D’un point de vue médical, les risques de complication sont relativement limités. « On a tendance à dire qu’il y a plus de chances de se faire écraser par une voiture en sortant de l’hôpital que d’avoir une complication lors de l’intervention, caricature le Dr Romain Imbert, responsable du Centre de PMA au Chirec. Mais on se doit de prévenir les femmes : cela reste une intervention médicale. » Les risques d’hémorragie se situent autour d’une femme sur 100, et les risques de développer un cancer à long terme sont également limités, assure le Dr. De Vos. Les douleurs lors de la ponction ovarienne sont en règle générale assez faibles, même si l’intervention reste évidemment peu agréable. A noter que la stimulation ovarienne peut entraîner des gonflements au niveau du ventre.
Et après ?
La loi belge autorise une conservation des ovocytes durant dix ans, mais une prolongation de cette durée peut-être octroyée sur demande. Finalement, relativement peu de femmes procèdent à la décongélation de leurs ovocytes. « Entre-temps, la vie continue. Certaines femmes rencontrent un conjoint et réalisent leur projet de grossesse. D’autres n’ont finalement plus envie de donner naissance pour tout un tas de raisons », explique Romain Imbert. A Brussels IVF, entre 2009 et 2019, environ 15% des femmes ont utilisé leurs ovocytes congelés dans le cadre d’une fécondation in vitro. « Mais ce chiffre est amené à augmenter », assure le Dr. De Vos.
« Entre-temps, la vie continue. Certaines femmes rencontrent un conjoint et réalisent leur projet de grossesse. D’autres n’ont finalement plus envie de donner naissance pour tout un tas de raisons »
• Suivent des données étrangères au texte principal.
-- ==== Sys2Proof/Machine/Matrix.lean ====
section
/-! DEFINITION. The matrix engine: signing, the reservation table, side arrays, operand fetches, passes and accumulator moves; deferred faults of engine work (spec/13_matrix_tile_world_splat_instructions.md R281 to R288; spec/08_number_formats.md R174, R176, R177; spec/03_memory_hierarchy.md R63, R64; spec/14_scheduling.md R320; spec/15_faults_and_preemption.md R324). -/
namespace Sys2Proof.Machine

/-! ### Shapes and tiles (R281, R288) -/

/-- M = N and K of an operand TYPE (Table 13.1). -/
def mmaDims (t : ElemType) : Nat × Nat := match t with | .f64 => (16, 16) | .e2m1 | .i4x => (32, 64) | _ => (32, 32)
/-- Elements of a part. -/
def mmaPart (t : ElemType) : Nat := (mmaDims t).1 * (mmaDims t).2 / 32
/-- The A regions of the engine passes: (first row, rows, first K, columns) (Table 13.1). -/
def mmaPasses (t : ElemType) : List (Nat × Nat × Nat × Nat) :=
  match t with
  | .f64 => [(0, 16, 0, 8), (0, 16, 8, 8)]
  | .f32 => [0, 0, 16, 16].flatMap (fun r => [(r, 16, 0, 16), (r, 16, 16, 16)])
  | .f16 | .bf16 => [(0, 32, 0, 16), (0, 32, 16, 16)]
  | _ => [(0, (mmaDims t).1, 0, (mmaDims t).2)]
/-- Accumulator type of FN[3:0]. -/
def mmaAcc (x : WA) : ElemType := ElemType.ofCode (x.x.fn.setWidth 4)
/-- FN[4], .ZS. -/
def mmaZs (x : WA) : Bool := x.x.fn.getLsbD 4
/-- FN[5], .MX. -/
def mmaMx (x : WA) : Bool := x.x.fn.getLsbD 5
/-- Tile T of a bank's set, 4,096 bytes. -/
def Bank.tile (b : Bank) (t : Nat) : List Byte := let x := nth [] b.acc t; if x.isEmpty then List.replicate 4096 0 else x
/-- Sets a tile. -/
def Bank.setTile (b : Bank) (t : Nat) (x : List Byte) : Bank := { b with acc := setNth [] b.acc t x }
/-- The elements of some bytes. -/
def elemsOf (w : Nat) (b : List Byte) : List Nat :=
  if w = 4 then b.flatMap (fun x => [x.toNat % 16, x.toNat / 16])
  else (List.range (b.length * 8 / w)).map (fun i => fieldOf b (i * w / 8) (w / 8))
/-- Bytes of register words. -/
def wordBytes (l : List Word) : List Byte := l.flatMap (fun w => leBytes w.toNat 4)

/-! ### Marks (R63, R283) -/

/-- Virtual address and bit of an element's block in plane (0, 0) of the side array (R63). -/
def blockBit (b : List Byte) (x0 x1 : Nat) : Nat × Nat :=
  let g := if layGran b = 1 then 8 else 32
  let bit := x0 / g + x1 / g * ((layExt b 0 + g - 1) / g)
  ((fieldOf b 8 8 + bit / 8) % 2 ^ 64, bit % 8)
/-- Coordinates in bounds of dimensions 0 and 1. -/
def inPlane (b : List Byte) (x0 x1 : Int) : Bool := decide (0 ≤ x0) && decide (x0 < layExt b 0) && decide (0 ≤ x1) && decide (x1 < layExt b 1)
/-- Side-array lines that a row of n elements needs. -/
def rowLines (b : List Byte) (x0 x1 : Int) (n : Nat) : List Nat :=
  (List.range n).foldl (fun l (k : Nat) =>
    if inPlane b (x0 + k) x1 then
      let a := (blockBit b (x0 + k).toNat x1.toNat).1 / 128
      if l.contains a then l else l ++ [a]
    else l) []
/-- Whether an element is marked, by the lines that have arrived (R283). -/
def marked (b : List Byte) (side : List (Nat × List Byte)) (x0 x1 : Int) : Bool :=
  if inPlane b x0 x1 then
    let (a, i) := blockBit b x0.toNat x1.toNat
    match side.find? (fun l => l.1 == a / 128) with
    | some l => (nth 0 l.2 (a % 128)).getLsbD i
    | none => false
  else layPad b == 0
/-- Registers of an MMA's member in order: A fragment, B fragment, SA, SB, origin pair. -/
def mmaFrag (x : WA) (t : Thread) : List Word :=
  let w := x.x.w2.toNat
  (span (rn x.a) (mmaW x.x.ty) ++ span (rn x.b) (mmaW x.x.ty) ++ [bitsOf w 14 8, bitsOf w 21 15, rn x.x.c, rn x.x.c + 1]).map t.rv
/-- Registers of an MMAS's member in order: SA, SB, origin of A, origin of B. -/
def mmasFrag (x : WA) (t : Thread) : List Word :=
  let w := x.x.w2.toNat
  [bitsOf w 18 12, bitsOf w 25 19, rn x.a, rn x.a + 1, rn x.b, rn x.b + 1].map t.rv
/-- Origin of a member's A row. -/
def Matrix.origin (m : Matrix) (i : Nat) : Int × Int :=
  let f := nth [] m.frags i
  match m.instr with
  | .mma x => ((nth 0 f (2 * mmaW x.x.ty + 2)).toInt, (nth 0 f (2 * mmaW x.x.ty + 3)).toInt)
  | _ => ((nth 0 f 2).toInt, (nth 0 f 3).toInt)
/-- The instruction's fields. -/
def Matrix.form (m : Matrix) : Option WA := match m.instr with | .mma x | .mmas x | .amovFrom x | .amovInto x | .amovZero x => some x | _ => none
/-- Whether it is an MMA or MMAS. -/
def Matrix.multiplies (m : Matrix) : Bool := match m.instr with | .mma _ | .mmas _ => true | _ => false
/-- Tile T. -/
def Matrix.tile (m : Matrix) : Nat :=
  match m.instr with
  | .mma x | .mmas x => rn x.d % 16
  | .amovFrom x | .amovInto x | .amovZero x => bitsOf x.x.w2.toNat 7 4
  | _ => 0
/-- Side-array lines that have not arrived. -/
def Matrix.lacks (m : Matrix) : List Nat :=
  match m.form with
  | some x =>
    if m.multiplies && mmaZs x then
      let b := nth [] m.recs 0
      ((List.range m.members.length).flatMap (fun i => let o := m.origin i; rowLines b o.1 o.2 (mmaPart x.x.ty))).filter (fun l => !m.side.any (fun p => p.1 == l))
    else []
  | none => []
/-- Marks of A, part by part and element by element: inactive and absent members count as marked (R283). -/
def Matrix.marks (m : Matrix) (x : WA) : List (List Bool) :=
  let b := nth [] m.recs 0
  (List.range 32).map (fun p =>
    match (List.range m.members.length).find? (fun i => (nth (0, 0) m.members i).2 == p) with
    | none => List.replicate (mmaPart x.x.ty) true
    | some i => let o := m.origin i; (List.range (mmaPart x.x.ty)).map (fun (k : Nat) => mmaZs x && marked b m.side (o.1 + k) o.2))
/-- Passes to grant (R283). -/
def Matrix.passes (m : Matrix) : Nat :=
  match m.form with
  | some x =>
    if m.multiplies then
      if mmaZs x then
        let marks := (m.marks x).flatten
        let k := (mmaDims x.x.ty).2
        ((mmaPasses x.x.ty).filter (fun (r0, rs, k0, ks) =>
          !(List.range rs).all (fun i => (List.range ks).all (fun j => nth false marks ((r0 + i) * k + k0 + j))))).length
      else (mmaPasses x.x.ty).length
    else 1
  | none => 1

/-! ### Deferred faults of engine work (R324) -/

/-- One record for threads of a deferred fault that stand at one PC; each becomes FAULTED and keeps its PC. -/
def raiseDeferredAll (cause : Cause) (d : Detail) (us : List Nat) (fpc : Dword) (work : Nat) (s : State) : State :=
  match us with
  | [] => s
  | u :: rest =>
    let s := raiseDeferred cause d u fpc work s
    let (masks, s) := rest.foldl (fun (r : List Nat × State) v =>
      let t := r.2.thr v
      let s := if t.phase == .exited then r.2 else r.2.modThr v Thread.faultOver
      (r.1 ++ [t.lane], { s with waves := s.waves.map (fun w => { w with members := w.members.filter (· ≠ v) }) })) ([], s)
    { s with faults := s.faults.map (fun (r : FaultRec) =>
        if r.work == work && r.deferred && r.written.isNone && r.threads == [u] then
          { r with threads := us, mask := masks.foldl (fun m l => m ||| (1#32 <<< l)) r.mask } else r) }
/-- A deferred fault in some threads: one record for each PC at which they stand, which is the record's stop PC (R285, R324). -/
def raiseBySpc (cause : Cause) (d : Detail) (us : List Nat) (fpc : Dword) (work : Nat) (s : State) : State :=
  let pcs := us.foldl (fun (l : List Dword) u => if l.contains (s.thr u).pc then l else l ++ [(s.thr u).pc]) []
  let groups := pcs.map (fun pc => us.filter (fun u => (s.thr u).pc == pc))
  groups.foldl (fun s g => raiseDeferredAll cause d g fpc work s) s
/-- An open record of the work names the thread. -/
def faultNamed (work u : Nat) (s : State) : Bool :=
  s.faults.any (fun (f : FaultRec) => f.deferred && f.work == work && f.state == 0 && f.threads.contains u)
/-- Threads of a request's engine work. -/
def Req.issuers (r : Req) : List Nat :=
  match r.work with
  | .matrix m => m.members.map (·.1)
  | _ => r.threads
/-- DEFERRED_FAULT: an engine fault is raised in each issuing thread at its next boundary, at once where it waits; a stopped or faulted thread takes it when it is so no longer (R324). -/
def execDeferredFault (req : Nat) (s : State) : Out State :=
  let work : Option (Option (Cause × Detail) × List Nat × Dword) :=
    match s.req? req with
    | some r => some (r.fault, r.issuers, r.pc)
    | none => (s.bins.find? (fun b => b.id == req)).map (fun b => (b.fault, b.threads, b.pc))
  match work with
  | some (some (c, d), us, pc) =>
    let left := us.filter (fun u => !faultNamed req u s)
    let now := left.filter (fun u => (s.thr u).phase != .faulted && (s.thr u).stopped.isNone)
    if left.isEmpty then .fault .notPending
    else if now.isEmpty then .fault .heldBack
    else done (raiseBySpc c d (s.byLane now) pc req { s with issue := s.issue + 1 })
  | _ => .fault .notPending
Au terme des dix années de conservation, trois choix s’offrent à la femme : « Elle peut décider simplement de détruire ses ovocytes, de les céder à la recherche scientifique, ou de les donner à une autre femme désireuse d’enfanter », précise Romain Imbert.
Un phénomène en hausse
S’il n’existe pas de statistiques sur le nombre de congélations effectuées chaque année en Belgique, l’ensemble des médecins interrogés sont unanimes : on assiste à une explosion de la demande. A Brussels IVF, 300 femmes ont congelé leurs ovocytes en 2022, contre 162 en 2021, et seulement 18 en 2010. Outre le bouche-à-oreille, cette augmentation s’explique par la déstigmatisation de la pratique. « Avant, c’était quelque chose qui ne se disait pas trop. Si on congelait ses ovocytes, c’était parce qu’on était seul, qu’on n’avait pas de partenaire. Il y avait une dimension assez négative, estime Romain Imbert. Aujourd’hui, les patientes arrivent beaucoup moins en longeant les murs. Elles veulent simplement utiliser une option qui s’offre à elles ».
« Le problème c’est que la biologie de la femme ne suit pas cette évolution sociétale »
Cette hausse va également de pair avec l’évolution de la société. L’âge auquel les jeunes s’établissent dans une relation stable recule, et les impératifs financiers entrent également en ligne de compte. « Le problème c’est que la biologie de la femme ne suit pas cette évolution sociétale, pointe Michel De Vos. Donc les fenêtres d’opportunité pour tomber enceinte deviennent de plus en plus étroites. Congeler ses ovocytes permet ainsi de s’octroyer un petit bonus de temps », conclut le gynécologue.